▶ _WORK TASK_
Beneath this task are records; print exactly the stretch of them from the line with "else match i with" through the line with "let dab := f.finish", both ends included.

▶ _MATERIAL TO PROCESS_
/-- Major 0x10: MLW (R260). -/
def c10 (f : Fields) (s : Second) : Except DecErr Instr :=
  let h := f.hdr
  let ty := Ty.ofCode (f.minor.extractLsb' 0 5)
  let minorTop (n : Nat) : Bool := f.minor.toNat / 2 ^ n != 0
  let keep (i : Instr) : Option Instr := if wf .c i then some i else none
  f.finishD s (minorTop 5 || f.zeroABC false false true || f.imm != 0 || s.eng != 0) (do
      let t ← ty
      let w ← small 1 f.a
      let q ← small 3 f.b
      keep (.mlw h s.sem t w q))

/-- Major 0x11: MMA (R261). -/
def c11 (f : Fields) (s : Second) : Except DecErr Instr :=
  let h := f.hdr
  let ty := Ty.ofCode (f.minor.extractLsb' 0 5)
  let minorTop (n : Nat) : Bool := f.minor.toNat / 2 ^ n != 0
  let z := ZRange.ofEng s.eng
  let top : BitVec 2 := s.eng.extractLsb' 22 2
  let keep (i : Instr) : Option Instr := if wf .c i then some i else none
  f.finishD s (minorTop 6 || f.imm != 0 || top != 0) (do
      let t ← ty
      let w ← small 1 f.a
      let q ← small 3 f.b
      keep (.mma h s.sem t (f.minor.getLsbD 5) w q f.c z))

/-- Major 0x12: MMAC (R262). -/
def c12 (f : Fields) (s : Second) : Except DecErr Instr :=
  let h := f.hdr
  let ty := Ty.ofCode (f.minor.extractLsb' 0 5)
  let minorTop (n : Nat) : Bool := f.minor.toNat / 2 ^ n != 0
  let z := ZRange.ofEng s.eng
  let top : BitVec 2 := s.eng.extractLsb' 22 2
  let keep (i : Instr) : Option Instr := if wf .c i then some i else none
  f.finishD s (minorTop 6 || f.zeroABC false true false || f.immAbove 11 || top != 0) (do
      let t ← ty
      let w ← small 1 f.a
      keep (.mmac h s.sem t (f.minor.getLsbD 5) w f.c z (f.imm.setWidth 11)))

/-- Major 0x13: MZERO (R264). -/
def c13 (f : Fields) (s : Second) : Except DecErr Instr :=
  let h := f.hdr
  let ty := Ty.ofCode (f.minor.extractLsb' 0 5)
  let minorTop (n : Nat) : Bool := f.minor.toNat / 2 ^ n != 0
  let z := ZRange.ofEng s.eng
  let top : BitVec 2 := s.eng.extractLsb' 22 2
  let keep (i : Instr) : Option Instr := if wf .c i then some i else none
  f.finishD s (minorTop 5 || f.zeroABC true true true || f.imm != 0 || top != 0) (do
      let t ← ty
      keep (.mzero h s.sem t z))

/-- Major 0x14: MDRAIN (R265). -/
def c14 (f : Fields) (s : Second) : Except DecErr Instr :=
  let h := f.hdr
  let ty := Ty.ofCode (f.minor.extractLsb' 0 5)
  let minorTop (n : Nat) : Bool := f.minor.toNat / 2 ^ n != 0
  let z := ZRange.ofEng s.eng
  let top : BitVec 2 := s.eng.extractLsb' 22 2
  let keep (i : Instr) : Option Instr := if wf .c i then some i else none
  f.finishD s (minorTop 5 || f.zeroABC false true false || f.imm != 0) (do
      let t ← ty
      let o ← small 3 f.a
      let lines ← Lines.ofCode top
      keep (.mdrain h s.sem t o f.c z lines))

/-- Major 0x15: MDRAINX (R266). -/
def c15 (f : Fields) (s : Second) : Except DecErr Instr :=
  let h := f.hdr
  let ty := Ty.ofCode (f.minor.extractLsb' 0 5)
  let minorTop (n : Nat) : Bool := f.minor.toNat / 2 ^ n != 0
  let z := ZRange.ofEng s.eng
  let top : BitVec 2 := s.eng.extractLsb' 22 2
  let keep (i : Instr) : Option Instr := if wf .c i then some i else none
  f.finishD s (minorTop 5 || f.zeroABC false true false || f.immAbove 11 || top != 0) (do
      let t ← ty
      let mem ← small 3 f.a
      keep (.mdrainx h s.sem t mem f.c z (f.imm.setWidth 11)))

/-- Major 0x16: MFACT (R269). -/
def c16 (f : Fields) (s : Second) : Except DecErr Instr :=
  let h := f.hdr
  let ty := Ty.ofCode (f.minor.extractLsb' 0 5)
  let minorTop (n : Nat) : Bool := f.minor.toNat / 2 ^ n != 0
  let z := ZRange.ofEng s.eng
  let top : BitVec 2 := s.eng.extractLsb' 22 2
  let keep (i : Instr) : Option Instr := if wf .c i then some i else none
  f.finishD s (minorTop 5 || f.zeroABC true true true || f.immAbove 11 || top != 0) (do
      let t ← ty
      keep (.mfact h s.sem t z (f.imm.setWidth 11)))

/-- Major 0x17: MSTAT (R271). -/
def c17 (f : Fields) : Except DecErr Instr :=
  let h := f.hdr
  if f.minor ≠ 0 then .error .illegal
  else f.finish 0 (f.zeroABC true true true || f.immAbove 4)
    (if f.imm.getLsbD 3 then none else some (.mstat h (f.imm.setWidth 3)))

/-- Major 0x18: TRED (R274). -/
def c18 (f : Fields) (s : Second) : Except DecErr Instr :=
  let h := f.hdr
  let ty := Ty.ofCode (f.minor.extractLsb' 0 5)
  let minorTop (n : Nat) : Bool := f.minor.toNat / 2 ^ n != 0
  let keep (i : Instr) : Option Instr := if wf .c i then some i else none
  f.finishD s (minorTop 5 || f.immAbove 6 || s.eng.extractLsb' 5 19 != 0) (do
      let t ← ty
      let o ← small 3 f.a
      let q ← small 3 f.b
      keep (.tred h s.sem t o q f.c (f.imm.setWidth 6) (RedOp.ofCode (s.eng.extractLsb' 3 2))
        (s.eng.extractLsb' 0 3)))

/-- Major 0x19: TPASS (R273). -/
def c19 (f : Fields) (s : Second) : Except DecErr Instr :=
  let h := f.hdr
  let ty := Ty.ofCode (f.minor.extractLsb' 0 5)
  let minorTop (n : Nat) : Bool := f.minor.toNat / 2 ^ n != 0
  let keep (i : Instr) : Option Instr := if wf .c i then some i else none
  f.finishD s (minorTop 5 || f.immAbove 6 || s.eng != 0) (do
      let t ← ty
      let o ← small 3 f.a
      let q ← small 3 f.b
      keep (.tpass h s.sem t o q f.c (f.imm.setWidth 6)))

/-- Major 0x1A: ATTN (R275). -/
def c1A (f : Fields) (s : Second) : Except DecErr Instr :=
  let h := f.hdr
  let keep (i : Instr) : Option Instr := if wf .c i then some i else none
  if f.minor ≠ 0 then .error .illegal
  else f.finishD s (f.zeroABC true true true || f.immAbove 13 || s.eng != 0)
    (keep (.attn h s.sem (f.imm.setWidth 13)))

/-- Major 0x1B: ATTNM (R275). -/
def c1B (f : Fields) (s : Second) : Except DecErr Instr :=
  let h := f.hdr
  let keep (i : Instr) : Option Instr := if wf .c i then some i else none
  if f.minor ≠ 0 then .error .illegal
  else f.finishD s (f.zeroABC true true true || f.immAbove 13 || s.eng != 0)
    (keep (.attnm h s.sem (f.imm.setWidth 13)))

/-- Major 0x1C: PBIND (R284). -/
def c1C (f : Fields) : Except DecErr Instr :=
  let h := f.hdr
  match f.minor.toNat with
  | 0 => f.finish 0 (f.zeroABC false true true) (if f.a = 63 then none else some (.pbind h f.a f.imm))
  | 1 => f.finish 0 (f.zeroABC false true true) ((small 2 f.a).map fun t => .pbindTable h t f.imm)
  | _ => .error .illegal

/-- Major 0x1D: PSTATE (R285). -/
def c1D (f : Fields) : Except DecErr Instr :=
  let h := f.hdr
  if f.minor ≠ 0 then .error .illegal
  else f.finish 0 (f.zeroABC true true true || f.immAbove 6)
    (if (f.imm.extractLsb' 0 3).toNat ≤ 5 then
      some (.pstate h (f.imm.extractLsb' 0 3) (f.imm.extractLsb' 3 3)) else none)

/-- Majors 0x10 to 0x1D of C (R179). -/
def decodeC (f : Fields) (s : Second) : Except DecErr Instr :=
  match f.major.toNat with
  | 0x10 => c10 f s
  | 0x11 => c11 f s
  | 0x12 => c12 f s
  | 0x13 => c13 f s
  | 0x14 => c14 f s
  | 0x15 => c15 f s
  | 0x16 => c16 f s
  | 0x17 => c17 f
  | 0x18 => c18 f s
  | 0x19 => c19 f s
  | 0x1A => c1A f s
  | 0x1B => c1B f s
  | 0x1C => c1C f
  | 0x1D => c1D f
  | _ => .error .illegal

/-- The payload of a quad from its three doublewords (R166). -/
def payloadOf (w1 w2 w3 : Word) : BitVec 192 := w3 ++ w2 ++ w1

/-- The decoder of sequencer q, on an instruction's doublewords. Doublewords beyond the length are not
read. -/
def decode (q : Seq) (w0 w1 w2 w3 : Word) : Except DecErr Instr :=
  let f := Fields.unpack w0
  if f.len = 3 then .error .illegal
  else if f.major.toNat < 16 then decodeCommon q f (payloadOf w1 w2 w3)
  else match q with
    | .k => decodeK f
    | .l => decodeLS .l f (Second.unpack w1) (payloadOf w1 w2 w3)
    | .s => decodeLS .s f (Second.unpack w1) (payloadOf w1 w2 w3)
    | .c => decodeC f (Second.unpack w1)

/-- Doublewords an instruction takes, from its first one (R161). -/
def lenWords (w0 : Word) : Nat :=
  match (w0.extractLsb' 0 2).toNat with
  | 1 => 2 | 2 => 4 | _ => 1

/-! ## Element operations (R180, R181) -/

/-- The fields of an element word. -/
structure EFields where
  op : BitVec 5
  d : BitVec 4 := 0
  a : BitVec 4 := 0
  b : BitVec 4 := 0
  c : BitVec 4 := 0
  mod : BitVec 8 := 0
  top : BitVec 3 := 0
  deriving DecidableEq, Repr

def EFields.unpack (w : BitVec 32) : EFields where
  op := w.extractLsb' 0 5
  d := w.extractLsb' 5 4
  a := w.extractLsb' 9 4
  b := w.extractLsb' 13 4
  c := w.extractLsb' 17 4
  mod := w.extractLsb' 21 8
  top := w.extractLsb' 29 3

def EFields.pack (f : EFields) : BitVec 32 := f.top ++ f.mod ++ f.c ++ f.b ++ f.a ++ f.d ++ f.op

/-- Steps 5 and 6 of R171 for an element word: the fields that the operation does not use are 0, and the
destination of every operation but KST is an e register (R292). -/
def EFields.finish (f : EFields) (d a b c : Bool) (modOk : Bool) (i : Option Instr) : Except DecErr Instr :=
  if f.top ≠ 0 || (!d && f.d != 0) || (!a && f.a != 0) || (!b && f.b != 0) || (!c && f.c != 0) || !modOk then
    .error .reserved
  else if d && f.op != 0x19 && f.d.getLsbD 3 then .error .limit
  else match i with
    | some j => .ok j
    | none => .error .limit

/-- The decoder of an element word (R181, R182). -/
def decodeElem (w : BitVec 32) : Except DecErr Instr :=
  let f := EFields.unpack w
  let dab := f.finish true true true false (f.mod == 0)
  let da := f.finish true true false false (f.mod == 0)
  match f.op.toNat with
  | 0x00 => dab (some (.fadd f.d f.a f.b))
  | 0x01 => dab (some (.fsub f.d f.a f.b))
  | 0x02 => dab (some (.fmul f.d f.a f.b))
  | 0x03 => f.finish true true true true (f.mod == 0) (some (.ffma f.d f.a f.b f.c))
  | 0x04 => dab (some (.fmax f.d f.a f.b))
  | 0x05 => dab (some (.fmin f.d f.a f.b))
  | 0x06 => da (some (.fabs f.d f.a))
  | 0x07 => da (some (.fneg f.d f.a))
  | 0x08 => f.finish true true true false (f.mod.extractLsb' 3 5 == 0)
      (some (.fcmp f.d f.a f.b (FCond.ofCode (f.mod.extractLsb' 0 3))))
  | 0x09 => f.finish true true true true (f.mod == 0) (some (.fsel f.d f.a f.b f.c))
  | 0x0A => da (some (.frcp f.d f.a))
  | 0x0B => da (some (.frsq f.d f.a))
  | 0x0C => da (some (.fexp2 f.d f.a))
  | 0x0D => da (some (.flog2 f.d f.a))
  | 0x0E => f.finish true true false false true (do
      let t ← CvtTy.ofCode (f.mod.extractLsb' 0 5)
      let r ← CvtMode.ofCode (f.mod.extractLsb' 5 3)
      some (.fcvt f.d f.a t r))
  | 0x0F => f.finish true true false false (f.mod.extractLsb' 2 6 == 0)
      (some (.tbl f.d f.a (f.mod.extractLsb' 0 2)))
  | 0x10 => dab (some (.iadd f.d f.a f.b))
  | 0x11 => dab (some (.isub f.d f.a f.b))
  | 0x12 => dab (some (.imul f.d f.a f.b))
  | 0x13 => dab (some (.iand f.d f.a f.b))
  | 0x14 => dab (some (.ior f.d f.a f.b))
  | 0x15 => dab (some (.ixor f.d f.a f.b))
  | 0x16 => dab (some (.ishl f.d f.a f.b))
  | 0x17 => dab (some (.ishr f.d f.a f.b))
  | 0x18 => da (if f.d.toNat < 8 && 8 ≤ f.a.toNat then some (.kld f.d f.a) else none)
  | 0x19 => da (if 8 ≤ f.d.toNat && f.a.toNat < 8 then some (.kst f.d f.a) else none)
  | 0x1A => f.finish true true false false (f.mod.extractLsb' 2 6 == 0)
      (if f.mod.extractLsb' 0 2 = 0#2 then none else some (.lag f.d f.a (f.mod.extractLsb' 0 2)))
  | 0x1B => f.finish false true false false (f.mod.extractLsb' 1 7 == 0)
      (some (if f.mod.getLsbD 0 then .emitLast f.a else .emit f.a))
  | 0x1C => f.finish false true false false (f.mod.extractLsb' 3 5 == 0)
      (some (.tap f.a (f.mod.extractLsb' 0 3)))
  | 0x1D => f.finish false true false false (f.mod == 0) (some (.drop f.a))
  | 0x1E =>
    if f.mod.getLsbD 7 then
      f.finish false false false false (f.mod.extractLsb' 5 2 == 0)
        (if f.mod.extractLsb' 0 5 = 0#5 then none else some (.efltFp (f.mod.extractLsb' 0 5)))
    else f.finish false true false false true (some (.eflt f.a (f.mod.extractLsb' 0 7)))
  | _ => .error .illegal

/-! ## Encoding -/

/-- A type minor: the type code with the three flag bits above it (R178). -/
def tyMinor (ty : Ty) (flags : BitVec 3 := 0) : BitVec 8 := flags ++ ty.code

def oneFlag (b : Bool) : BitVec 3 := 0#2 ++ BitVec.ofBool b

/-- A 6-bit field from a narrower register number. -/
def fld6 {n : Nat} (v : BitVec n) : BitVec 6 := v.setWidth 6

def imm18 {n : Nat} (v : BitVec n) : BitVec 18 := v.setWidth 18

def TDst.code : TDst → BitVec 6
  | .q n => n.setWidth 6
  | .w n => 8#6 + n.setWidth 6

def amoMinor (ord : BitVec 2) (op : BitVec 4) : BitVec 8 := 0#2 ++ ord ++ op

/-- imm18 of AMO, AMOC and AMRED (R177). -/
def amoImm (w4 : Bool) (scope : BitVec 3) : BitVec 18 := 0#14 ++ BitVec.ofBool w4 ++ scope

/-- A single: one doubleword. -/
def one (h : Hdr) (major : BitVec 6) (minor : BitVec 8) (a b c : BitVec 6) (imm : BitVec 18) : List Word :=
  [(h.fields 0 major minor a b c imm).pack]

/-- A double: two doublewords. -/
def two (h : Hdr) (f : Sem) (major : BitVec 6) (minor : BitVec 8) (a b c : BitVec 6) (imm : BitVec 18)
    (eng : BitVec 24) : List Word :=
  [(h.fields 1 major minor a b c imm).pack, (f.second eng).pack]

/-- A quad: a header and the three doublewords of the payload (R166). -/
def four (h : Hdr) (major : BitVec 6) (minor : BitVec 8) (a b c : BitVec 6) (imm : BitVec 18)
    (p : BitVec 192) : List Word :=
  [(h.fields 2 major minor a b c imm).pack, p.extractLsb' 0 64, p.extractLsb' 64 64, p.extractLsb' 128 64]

▶ _YOUR RESPONSE_
  else match i with
    | some j => .ok j
    | none => .error .limit

/-- The decoder of an element word (R181, R182). -/
def decodeElem (w : BitVec 32) : Except DecErr Instr :=
  let f := EFields.unpack w
  let dab := f.finish true true true false (f.mod == 0)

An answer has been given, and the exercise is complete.